Lá eles não podem dar a mínima demonstração pública de aprovação ou de desaprovação sobre nenhuma política de governo, pois podem vir a julgar essa mesma política. Julgar o Presidente. E a imparcialidade pública é evidência maior da independência da Suprema Corte.
O ministro Alito não piscou, mas resmungou. Um acidente, acredita-se, uma manifestação humana, talvez demasiadamente humana. A leitura labial foi unânime. Não é verdade, ele disse. Obama não hesitou em criticar a Suprema Corte que, mudando mais de cem anos de jurisprudência, permitiu que as empresas façam doações ilimitadas aos candidatos em época eleitoral.
Doações ilimitadas, acredita Obama, vão desequilibrar as eleições e favorecer os candidatos dos mais ricos, que terão mais recursos para gastar.

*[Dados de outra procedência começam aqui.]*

/-- AN ACCESS TO A SECTOR under an attribute: it is filled if it is not valid; a line filled under another attribute raises ATTR (R159); a
fill whose metadata cannot be read, and a use of data that was lost, raise POISON (R160, R161). -/
def l2Touch (s : State) (v : Via) (cattr : BitVec 2) (a : Nat) (u : Use) : Except (BitVec 5) State :=
  let line := a / 256
  let k := a / 64
  let f := frameNo a
  let die := homeDie s f
  let m : BitVec 4 := BitVec.ofNat 4 (2 ^ (k % 4))
  let held := tfind s.l2 line
  let miss := held.elim true (fun l => l.valid &&& m = 0)
  if held.elim false (fun l => l.cattr ≠ cattr) then .error cAttr
  else if miss && cattr = 1 && u ≠ .store && mdtFails s line then .error cPoison
  else if u ≠ .store && dataLost s cattr k then .error cPoison
  else
    let s := edgeAsk (arbAsk s (sliceArb die (sliceOf s f line)) v.cls v.port line) v.cls v.port die line
    let s := if held.isNone then l2Room s f die line else s
    let s := if miss && cattr = 1 && u ≠ .store then mdtTouch s line else s
    let s := if miss then fillSector (if cattr = 1 && elided s k then s else askMemory s k v) cattr k else s
    let s := sampleRead s v.vf die f miss u
    let l := held.getD { cattr := cattr, valid := 0, dirty := 0, owner := v.vf, die := die, used := 0, lost := 0, raw := [] }
    .ok { s with
      l2 := tput s.l2 line (l.touch s k u)
      stale := if u = .store then terase s.stale k else s.stale }

/-- A frame's descriptor is read through L2: its line belongs to the control complex (R86, R150). -/
def touchDesc (s : State) (v : Via) (f : Nat) : State :=
  if s.fdtCount ≤ f then s
  else match l2Touch s { v with vf := 256 } 0 (fdtBase s + 16 * f) .read with
    | .ok s => s
    | .error _ => s

/-! ### Levels (R88) -/

/-- What a level probe reads on its die, for the partitions that its filter lets pass. -/
def capLevel (s : State) (die : Nat) (c : Cap) : Nat :=
  match c.probe with
  | 0x04 => (s.pend.filter (fun e => homeDie s (frameNo (64 * e.1)) = die && c.takes e.2.part)).length
  | 0x05 => ((s.parts.filter (fun e => c.takes e.1 && e.2.coreList.any (fun i => dieOf i = die))).map (fun e =>
      (e.2.armSlots.filter (fun a => bit a.2 63)).length)).foldl (· + ·) 0
  | 0x07 => ((List.finRange 18).map (fun i => if Config.portDie i.val = die then s.ports[i].replay.length else 0)).foldl (· + ·) 0
  | _ => occupancy s die (bitsN c.ctl 31 9)

/-- Is the probe a level? -/
def Cap.isLevel (c : Cap) : Bool := c.probe = 0x04 || c.probe = 0x05 || c.probe = 0x07 || c.probe = 0x09

/-- One fc of every running window: a level is sampled; the last fc ends the window. -/
def capTick (s : State) : State :=
  ((s.caps.filter (fun e => e.2.runs)).map (·.1)).foldl (fun s k =>
    let c := capOf s k
    let s := putCap s k { c with left := c.left - 1 }
    let s := if c.isLevel then takeSample s k (capLevel s (k / 32) c) else s
    if c.left ≤ 1 then addUrgent s (.captureWindowEnd (Fin.ofNat 4 (k / 32)) (Fin.ofNat 32 k)) else s) s

/-! ### Tensors (R147 to R150) -/

/-- Width in bits of an element (R148). -/
def fmtBits : Fmt → Nat
  | .fp32 | .i32 | .n32 => 32
  | .fp16 | .bf16 | .i16 | .n16 => 16
  | .e4m3 | .e5m2 | .e8m0 | .i8 | .n8 | .x8 => 8
  | .e2m1s | .x4 => 4

/-- Elements of a lane word. -/
def Fmt.perWord (f : Fmt) : Nat := 32 / fmtBits f

/-- Is the coordinate vector inside the tensor (R150)? A dimension at or above the rank counts as extent 1 (R147). -/
def Tensor.inside (t : Tensor) (c : List Int) : Bool :=
  (upTo 5).all (fun i =>
    let x := (c.drop i).headD 0
    0 ≤ x && x < (if i < t.rank then ((t.dim.toList.drop i).headD 0 : Int) else 1))

/-- Tile counts NT_i; dimensions at or above the rank count as 1. -/
def Tensor.nt (t : Tensor) : List Nat := (upTo 5).map (fun i =>
  if i < t.rank then ceilDiv ((t.dim.toList.drop i).headD 0) (2 ^ (t.lt.toList.drop i).headD 0) else 1)

/-- Horner's scheme of R149: the last pair varies slowest. -/
def tileHorner : List (Nat × Nat) → Nat
  | [] => 0
  | (q, n) :: r => q + n * tileHorner r

/-- The least B with 2^B at least n. -/
def log2Up (n : Nat) : Nat := if n ≤ 1 then 0 else Nat.log2 (n - 1) + 1

/-- Bits of two numbers interleaved, the first at even places. -/
def interleave : Nat → Nat → Nat → Nat
  | 0, _, _ => 0
  | b + 1, x, y => x % 2 + 2 * (y % 2) + 4 * interleave b (x / 2) (y / 2)

/-- Tile coordinates and positions within the tile. -/
def Tensor.split (t : Tensor) (c : List Int) : List (Nat × Nat) :=
  (upTo 5).map (fun i =>
    let x := ((c.drop i).headD 0).toNat
    let z := 2 ^ (t.lt.toList.drop i).headD 0
    (x / z, x % z))

/-- The tile number n (R149). -/
def Tensor.tileNo (t : Tensor) (c : List Int) : Nat :=
  let q := (t.split c).map (·.1)
  let nt := t.nt
  let at' (l : List Nat) (i : Nat) := (l.drop i).headD 0
  match t.layout.toNat with
  | 0 => tileHorner (q.zip nt)
  | 1 => tileHorner ((upTo t.rank).reverse.map (fun i => (at' q i, at' nt i)))
  | _ =>
    let b := log2Up (max (at' nt 0) (at' nt 1))
    interleave b (at' q 0) (at' q 1) + 4 ^ b * tileHorner ((q.zip nt).drop 2)

/-- Entries of the tile table. -/
def Tensor.tableSize (t : Tensor) : Nat :=
  let nt := t.nt
  if t.layout = 2 then 4 ^ log2Up (max ((nt.drop 0).headD 1) ((nt.drop 1).headD 1)) * (nt.drop 2).foldl (· * ·) 1
  else nt.foldl (· * ·) 1

/-- The element offset within the tile. -/
def Tensor.elemOff (t : Tensor) (c : List Int) : Nat :=
  tileHorner (((t.split c).map (·.2)).zip (t.lt.toList.map (fun l => 2 ^ l)))

/-- A tensor of a graph by its TID. -/
def tensorOf (g : Graph) (tid : BitVec 20) : Option Tensor := g.tensors.find? (fun t => t.tid = tid)

/-! ### Translation (R151 to R154) -/

/-- A fault of an access before it has its DETAIL: class and INFO. -/
structure AccFault where
  cls : BitVec 5
  info : Nat
  deriving DecidableEq, Repr

/-- The value of a tile-table entry as a partition sees it (R150). -/
def ttEntry (s : State) (p a : Nat) : DWord :=
  BitVec.ofNat 64 (leVal ((upTo 8).map (fun i => readAs s (coreOfPart s p) (a + i))))

/-- A translation of tile `n` for an access at byte `off` of the tile, with the reads of the tables that it makes through L2 (R150, R152). -/
def translate (s : State) (p : Nat) (v : Via) (t : Tensor) (n off : Nat) (write : Bool) : Except AccFault (State × Latch) :=
  let ea := t.ttbase + 8 * n
  let s := touchDesc s v (frameNo ea)
  match frameCheck s v.vf (frameNo ea) false with
  | some c => .error { cls := c, info := ea }
  | none =>
    match l2Touch s v (frameDesc s (frameNo ea)).cattr ea .read with
    | .error c => .error { cls := c, info := ea }
    | .ok s =>
      let w := ttEntry s p ea
      let f := bitsN w 16 32
      if !bit w 63 then .error { cls := cPerm, info := ea }
      else if write && !bit w 62 then .error { cls := cPerm, info := f * 65536 + off }
      else
        let s := touchDesc s v f
        match frameCheck s v.vf f write with
        | some c => .error { cls := c, info := f * 65536 + off }
        | none =>
          let d := frameDesc s f
          .ok (s, { tid := t.tid, tile := n, frame := BitVec.ofNat 32 f, w := bit w 62, own := mayWrite v.vf d, cattr := d.cattr, moving := d.state = 1
                    tier := d.tier, home := d.home
                    source := if d.state = 1 then (s.fwd.find? (fun e => e.frame.toNat = f)).map (fun e => (e.tier, e.loc)) else none })

/-- An access through a latch: it stands, or a fresh translation is made (R151 to R153). -/
def throughLatch (s : State) (p : Nat) (v : Via) (t : Tensor) (n off : Nat) (write : Bool) : Option Latch → Except AccFault (State × Latch)
  | some l =>
    if l.tid = t.tid && l.tile = n then
      (if write && !(l.w && l.own) then translate s p v t n off write
       else if write && l.moving then .error { cls := cAbsent, info := l.frame.toNat * 65536 + off }
       else .ok (s, l))
    else translate s p v t n off write
  | none => translate s p v t n off write

/-- The set of an edge TLB that an entry lies in (R154). -/
def tlbSet (l : Latch) : Nat := (l.tile ^^^ l.tid.toNat) % 1024

/-- The entry of a die's edge TLB, and the TLB with the entry most recent, the least recent of a full set dropped. -/
def tlbFind (s : State) (die p : Nat) (tid : BitVec 20) (n : Nat) : Option Latch :=
  ((s.tlb.toList.drop die).headD []).findSome? (fun e => if e.part = p && e.latch.tid = tid && e.latch.tile = n then some e.latch else none)

def tlbFill (s : State) (die p : Nat) (l : Latch) : State :=
  let t := (s.tlb.toList.drop die).headD []
  let rest := t.filter (fun e => !(e.part = p && e.latch.tid = l.tid && e.latch.tile = l.tile))
  let same := rest.filter (fun e => tlbSet e.latch = tlbSet l)
  let keep := if 8 ≤ same.length then (match same.getLast? with | some x => rest.erase x | none => rest) else rest
  { s with tlb := s.tlb.set (Fin.ofNat 4 die) ({ part := p, latch := l } :: keep) }

/-- A gathered access through the die's edge TLB (R154). -/
def throughTlb (s : State) (die p : Nat) (v : Via) (t : Tensor) (n off : Nat) (write : Bool) : Except AccFault (State × Latch) :=
  match throughLatch s p v t n off write (tlbFind s die p t.tid n) with
  | .error f => .error f
  | .ok (s, l) => .ok (tlbFill s die p l, l)

/-! ### Elements in memory -/

/-- The code of an element at element offset `o` of a frame, as an agent reads it. -/
def codeAt (rd : Nat → Byte) (base o width : Nat) : Nat :=
  if width = 4 then (rd (base + o / 2)).toNat / (if o % 2 = 0 then 1 else 16) % 16
  else leVal ((upTo (width / 8)).map (fun i => rd (base + o * width / 8 + i)))

/-- The stores that write a code at element offset `o`. -/
def codeStores (base o width code : Nat) (cattr cls : BitVec 2) : List Store :=
  if width = 4 then
    [{ addr := base + o / 2, byte := BitVec.ofNat 8 (if o % 2 = 0 then code else 16 * code)
       mask := if o % 2 = 0 then 0x0F else 0xF0, cattr := cattr, cls := cls }]
  else
    (upTo (width / 8)).map (fun i =>
      { addr := base + o * width / 8 + i, byte := BitVec.ofNat 8 (code / 256 ^ i), mask := 0xFF, cattr := cattr, cls := cls })

/-- The sectors that some stores write, in the order of their first store, each with the address of that store. -/
def storeSectors : List Store → List Nat → List Nat
  | [], acc => acc.reverse
  | x :: r, acc => storeSectors r (if acc.any (fun a => a / 64 = x.addr / 64) then acc else x.addr :: acc)

/-- Do the stores write the whole of a sector? -/
def coversSector (l : List Store) (k : Nat) : Bool :=
  (upTo 64).all (fun i => l.any (fun x => x.addr = 64 * k + i && x.mask = 0xFF))
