-- ==== Sys2Proof/Machine/Prefix.lean ====
section
/-! DEFINITION. Swapping sequences in and out of the pommel (R171), the prefix table and its awl operations (R177 to R180),
the prefix instructions and `flush.frame` (R323, R324). -/

namespace Sys2Proof.Machine

/-! ### Swapping sequences (R171) -/

/-- Does a stream of an armed unit of the partition name the sequence? -/
def seqNamed (s : State) (p q : Nat) : Bool :=
  (partOf s p).graphs.any (fun e =>
    let g := e.2
    anyArmed g && g.cores.any (fun c => (coreOf s (coreNo c)).ports.toList.any (fun port =>
      match nextRec port with
      | some r => r.kind = 2 && r.seq.toNat = q && portOn g r
      | none => false)))

/-- Sequences that may be swapped out, other than one. -/
def swappable (s : State) (p keep : Nat) : List (Nat × Seq) :=
  (partOf s p).seqs.filter (fun e => e.1 ≠ keep && e.2.v && e.2.hot && !seqNamed s p e.1)

/-- The least recently used of some sequences. -/
def oldestSeq (l : List (Nat × Seq)) : Option (Nat × Seq) :=
  l.foldl (fun b e => match b with
    | none => some e
    | some x => if e.2.used < x.2.used then some e else some x) none

/-- Frames for the control complex, of owner 256, in the pseudo-channels of a partition (R137, R168); none when there are none free. -/
def systemFrames (s : State) (p n : Nat) : Option (Nat × State) :=
  let cs := homeOrder s p s.allocs
  match allocRun s n with
  | none => none
  | some base =>
    let d : Frame :=
      { v := true, state := 0, poison := false, tier := 0, cattr := 0, owner := 256, sdom := 0, rcoff := 0, rcpart := 0
        home := coreNo (cs.headD 0), loc := 0 }
    (allocFrames cs (64 * s.allocs) base d n s).map (fun s => (base, { s with allocs := s.allocs + 1 }))

/-- Frames of the control complex are free again, and zero (R157). -/
def freeFrames (s : State) (base n : Nat) : State :=
  let out (f : Nat) : Bool := f < base || base + n ≤ f
  { s with
    frames := s.frames.filter (fun e => out e.1), mem := s.mem.filter (fun e => out (e.1 / 65536)), l2 := s.l2.filter (fun e => out (e.1 / 256))
    lostMem := s.lostMem.filter (fun k => out (k / 1024)) }

/-- The cold table of a sequence, moved to a larger one when its frontier has outgrown it (R168). -/
def coldTable (s : State) (p : Nat) (x : Seq) : Option (Seq × State) :=
  let need := max 1 (ceilDiv (8 * blocksOf x.f) 65536)
  if x.ctlen ≠ 0 && need ≤ x.ctlen then some (x, s)
  else match systemFrames s p need with
    | none => none
    | some y => some ({ x with ctbase := 65536 * y.1, ctlen := need }, if x.ctlen = 0 then y.2 else freeFrames y.2 (x.ctbase / 65536) x.ctlen)

/-- A cold table entry (R168). -/
def coldWord (e : PomEnt) : DWord := BitVec.ofNat 64 (2 ^ 63 + (if e.w then 2 ^ 62 else 0) + e.base.toNat)

/-- Swap a sequence out: its mappings go to its cold table, HOT becomes 0; none when there is no frame for the table. -/
def swapOut (s : State) (p vf q : Nat) : Option State :=
  (coldTable s p (seqOf s p q)).map (fun y =>
    let x := y.1
    let s := (upTo (blocksOf x.f)).foldl (fun s b =>
      match pomFind s vf q b with
      | some e => { pomErase s vf q b with mem := write64 s.mem (x.ctbase + 8 * b) (coldWord e) }
      | none => { s with mem := write64 s.mem (x.ctbase + 8 * b) 0 }) y.2
    putSeq s p q { x with hot := false })

/-- Swap sequences out, least recently used first, until `need` more entries fit. -/
def makeSwapRoom (p vf keep need : Nat) : Nat → State → Option State
  | 0, s => if pomFits s p vf need then some s else none
  | fuel + 1, s =>
    if pomFits s p vf need then some s
    else match oldestSeq (swappable s p keep) with
      | none => none
      | some e => match swapOut s p vf e.1 with
        | none => none
        | some s => makeSwapRoom p vf keep need fuel s

/-- Entries that the KV commands which faulted on a sequence need beside it. -/
def wantedFor (s : State) (p q : Nat) : Nat :=
  (partOf s p).graphs.foldl (fun n e => if e.2.hold.isSome && e.2.wantSeq = q then max n e.2.wantNew else n) 1

/-- Swap a cold sequence in, or make the room that a KV command needs beside a hot one; none when no sequence can be swapped out (R171). -/
def swapIn (s : State) (p q : Nat) : Option State :=
  let vf := (partOf s p).vf
  let x := seqOf s p q
  let n := if x.v && !x.hot then blocksOf x.f else wantedFor s p q
  match makeSwapRoom p vf q n ((partOf s p).seqs.length + 1) s with
  | none => none
  | some s =>
    if x.v && !x.hot then
      let s := (upTo n).foldl (fun s b =>
        let w := read64 s.mem (x.ctbase + 8 * b)
        if bit w 63 then pomPut s vf q b { base := BitVec.ofNat 32 (bitsN w 0 32), w := bit w 62 } else s) s
      some (touchSeq (modSeq s p q (fun x => { x with hot := true })) p q)
    else some s

/-! ### The prefix table (R177, R178) -/

/-- What a prefix operation is about: hash, parent hash, tokens. -/
structure PxKey where
  h : Word
  prev : Word
  tok : List Word
  deriving DecidableEq, Repr

/-- The table of the VF's domain, where it may use it (R178). -/
def pxTable (s : State) (vf : Nat) : Option PxDesc :=
  let d := (kvSdom s vf).toNat
  if d = 0 || !(vfOf s vf).sdoms.contains (kvSdom s vf) then none else tfind s.prefixes d

/-- Offset of way `w` of the set that a hash selects. -/
def pxWay (d : PxDesc) (h : Word) (w : Nat) : Nat := d.setOff (h.toNat % d.sets) + 10 * w

/-- Word `i` of a way. -/
def pxWord (s : State) (d : PxDesc) (h : Word) (w i : Nat) : DWord := hideRead s d.part (pxWay d h w + i)

/-- Does a way match (R178)? -/
def pxMatch (s : State) (d : PxDesc) (k : PxKey) (w : Nat) : Bool :=
  bit (pxWord s d k.h w 1) 63 && pxWord s d k.h w 0 = k.h ++ k.prev
    && (upTo 8).all (fun i => pxWord s d k.h w (2 + i) = (k.tok.drop (2 * i + 1)).headD 0 ++ (k.tok.drop (2 * i)).headD 0)

def pxBase (s : State) (d : PxDesc) (h : Word) (w : Nat) : Nat := bitsN (pxWord s d h w 1) 0 32

def pxFind (s : State) (d : PxDesc) (k : PxKey) : Option Nat := (upTo 4).find? (pxMatch s d k)

/-- A status with a BASE, as D receives it (R323). -/
def pxStatus (base st : Nat) : DWord := BitVec.ofNat 64 (base % 2 ^ 32 * 2 ^ 32 + st)

/-- A prefix operation is one operation at the bank of its set (R178). -/
def pxAsk (s : State) (d : PxDesc) (k : PxKey) : State := sectAsk s d.part (pxWay d k.h 0)

/-- PXLK: a hit pins the page set, unless its count is saturated. -/
def pxLookup (s : State) (vf : Nat) (k : PxKey) : DWord × State :=
  match pxTable s vf with
  | none => (pxStatus 0 4, s)
  | some d =>
    let s := pxAsk s d k
    match pxFind s d k with
    | none => (pxStatus 0 0, s)
    | some w =>
      let b := pxBase s d k.h w
      if countOf s b = 65535 then (pxStatus 0 2, s) else (pxStatus b 1, incCount s b)

/-- Write word 1 of a way: V and BASE; VP stays in way 0. -/
def pxPut1 (s : State) (d : PxDesc) (h : Word) (w : Nat) (v : Bool) (base : Nat) : State :=
  let o := pxWay d h w + 1
  hideWrite s d.part o (setBits (setBits (hideRead s d.part o) 63 1 (if v then 1 else 0)) 0 32 base)

/-- PXIN: an existing entry is named; else a free way, or the victim, takes the block (R178). -/
def pxInsert (s : State) (p vf : Nat) (k : PxKey) (q b : Nat) : DWord × State :=
  match pxTable s vf with
  | none => (pxStatus 0 4, s)
  | some d =>
    let s := pxAsk s d k
    let x := seqOf s p q
    if !x.v || x.f < 16 * (b + 1) then (pxStatus 0 4, s)
    else match pxFind s d k with
      | some w => (pxStatus (pxBase s d k.h w) 3, s)
      | none =>
        match pomFind s vf q b with
        | none => (pxStatus 0 4, s)
        | some e =>
          let free := (upTo 4).find? (fun w => !bit (pxWord s d k.h w 1) 63)
          let vp := bitsN (pxWord s d k.h 0 1) 61 2
          let w := free.getD vp
          let s := match free with
            | some _ => s
            | none =>
              let s := decCount s (pxBase s d k.h w)
              hideWrite s d.part (pxWay d k.h 0 + 1) (setBits (hideRead s d.part (pxWay d k.h 0 + 1)) 61 2 ((w + 1) % 4))
          let s := hideWrite s d.part (pxWay d k.h w) (k.h ++ k.prev)
          let s := pxPut1 s d k.h w true e.base.toNat
          let s := (upTo 8).foldl (fun s i =>
            hideWrite s d.part (pxWay d k.h w + 2 + i) ((k.tok.drop (2 * i + 1)).headD 0 ++ (k.tok.drop (2 * i)).headD 0)) s
          (pxStatus 0 0, pomPut (incCount s e.base.toNat) vf q b { e with w := false })

/-- A way becomes invalid and its count falls. -/
def pxDrop (s : State) (d : PxDesc) (h : Word) (w : Nat) : State :=
  let b := pxBase s d h w
  decCount (pxPut1 s d h w false b) b

def pxEvict (s : State) (vf : Nat) (k : PxKey) : DWord × State :=
  match pxTable s vf with
  | none => (pxStatus 0 4, s)
  | some d =>
    let s := pxAsk s d k
    match pxFind s d k with
    | none => (pxStatus 0 0, s)
    | some w => (pxStatus 0 1, pxDrop s d k.h w)

/-- The walk of R180: every entry of a domain's table that names a page set is made invalid. -/
def pxWalk (s : State) (dom base : Nat) : State :=
  match tfind s.prefixes dom with
  | none => s
  | some d =>
    (upTo d.sets).foldl (fun s k =>
      (upTo 4).foldl (fun s w =>
        let h : Word := BitVec.ofNat 32 k
        if bit (pxWord s d h w 1) 63 && pxBase s d h w = base then pxDrop s d h w else s) s) s

/-! ### Prefix instructions (R323) -/

/-- The operands of a prefix instruction, or the malformed token region. -/
def pxOperands (s : State) (a b : CReg) : Except FaultInfo PxKey :=
  let w := cregVal s a
  match regionOf (cregVal s b) with
  | .tile mt line =>
    .ok { h := highW w, prev := lowW w, tok := (tileLine (curCore s) mt.val line).data.toList.take 16 }
  | .tensor _ _ _ | .loft _ | .hide _ | .bad => .error (trapInfo 0xFFFE (cregVal s b))

/-- A prefix instruction in the boundary section: its status goes to D. -/
def pxGo (d a b : CReg) (f : State → PxKey → DWord × State) (s : State) : State :=
  bndGo s (fun s =>
    match pxOperands s a b with
    | .error e => faultSeq s e
    | .ok k => let r := f s k; setCreg r.2 d r.1)

def execPxlk (d a b : CReg) (s : State) : Host.Outcome State Fault Refusal :=
  .next (pxGo d a b (fun s k =>
    let r := pxLookup s (curPart s).vf k
    (r.1, if bitsN r.1 0 32 = 1 then takePin r.2 s.cur.part (bitsN r.1 32 32) else r.2)) s)

def execPxev (d a b : CReg) (s : State) : Host.Outcome State Fault Refusal :=
  .next (pxGo d a b (fun s k => pxEvict s (curPart s).vf k) s)

/-- `pxin` waits while a cold sequence is swapped in; one that cannot be is a boundary fault ABSENT (R178). -/
def execPxin (d a b c : CReg) (s : State) : Host.Outcome State Fault Refusal :=
  .next (bndGo s (fun s =>
    match pxOperands s a b with
    | .error e => faultSeq s e
    | .ok k =>
      let p := s.cur.part
      let vf := (curPart s).vf
      let q := bitsN (cregVal s c) 16 12
      let x := seqOf s p q
      if (pxTable s vf).isSome && x.v && !x.hot then
        (if (swapIn s p q).isNone then faultSeq s (kvAbsent x)
         else waitEntry (askTask s (.sequenceSwapIn (BitVec.ofNat 6 p) (BitVec.ofNat 12 q))))
      else
        let r := pxInsert s p vf k q (bitsN (cregVal s c) 0 16)
        setCreg r.2 d r.1))

/-- `flush.frame` (R324): only the owner; nothing while a sector holds pending contents. -/
def execFlushFrame (d a : CReg) (s : State) : Host.Outcome State Fault Refusal :=
  .next (bndGo s (fun s =>
    let f := bitsN (cregVal s a) 0 32
    let x := frameDesc s f
    if !x.v || x.owner ≠ (curPart s).vf then
      faultSeq s { cls := cPerm, detail := 0xFFFF, info := BitVec.ofNat 64 (f * 65536), lane := none }
    else if s.pend.any (fun e => frameNo (64 * e.1) = f) then setCreg s d 1
    else setCreg (flushFrame s f) d 0))

end Sys2Proof.Machine
end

Em outras palavras, eles favorecerão os republicanos.
Como se contrapor a essa decisão da Suprema Corte?
Obama foi muito claro. Disse mais ou menos o seguinte. Num regime democrático de separação de poderes, somente o Congresso, que representa o povo, pode se opor ao Supremo legitimamente.
Pediu então ao Congresso que neste ano aprove novas leis reatabelecendo a competição eleitoral equilibrada. Já houve época em que alguns brasileiros diziam que o que é bom para os Estados Unidos era bom para o Brasil. Agora parece ser o contrário.
Na recente crise financeira, a regulação que tínhamos dos bancos nos ajudou a sobreviver bem. Os Estados Unidos, sem regulação, quase se diluiram. Quem afirma é o próprio Secretário do Tesouro de Bush Jr. de então, Henry Paulson.
Em Davos, agora, se prega para os outros países o que o Brasil já faz há mais de uma década: controle maior dos bancos.
Kopenhagen prega para o mundo a preservação de meio ambiente, tendo o Brasil preservado o seu melhor do que os países desenvolvidos.
Temos o horário eleitoral que estabelece um patamar de igualdade e de barreira ao abuso do dinheiro, o que os Estados Unidos não têm. Temos também regras para a televisão, que como concessão pública, é obrigada a tratar os candidatos igualmente. Os Estados Unidos não têm.
Outra coisa que nos diferencia - nesse caso em nosso desfavor - é que aqui o Congresso Nacional tem apenas 9,3% de aprovação popular, como conferiu, ontem, a pesquisa CNT Sensus.
Ou seja, a legitimidade política do nosso Congresso é extremamente frágil, e o seu processo decisório extremamente complexo para enfrentar, como se permite numa democracia, divergências quer com o Supremo quer com o Presidente da República.
Daí mais do que nunca a necessidade de se pensar em qual senador e qual deputado se vai votar.
A hora de transformar a crítica aos políticos em ação é agora. O bom Congresso é antes de tudo responsabilidade de cada eleitor.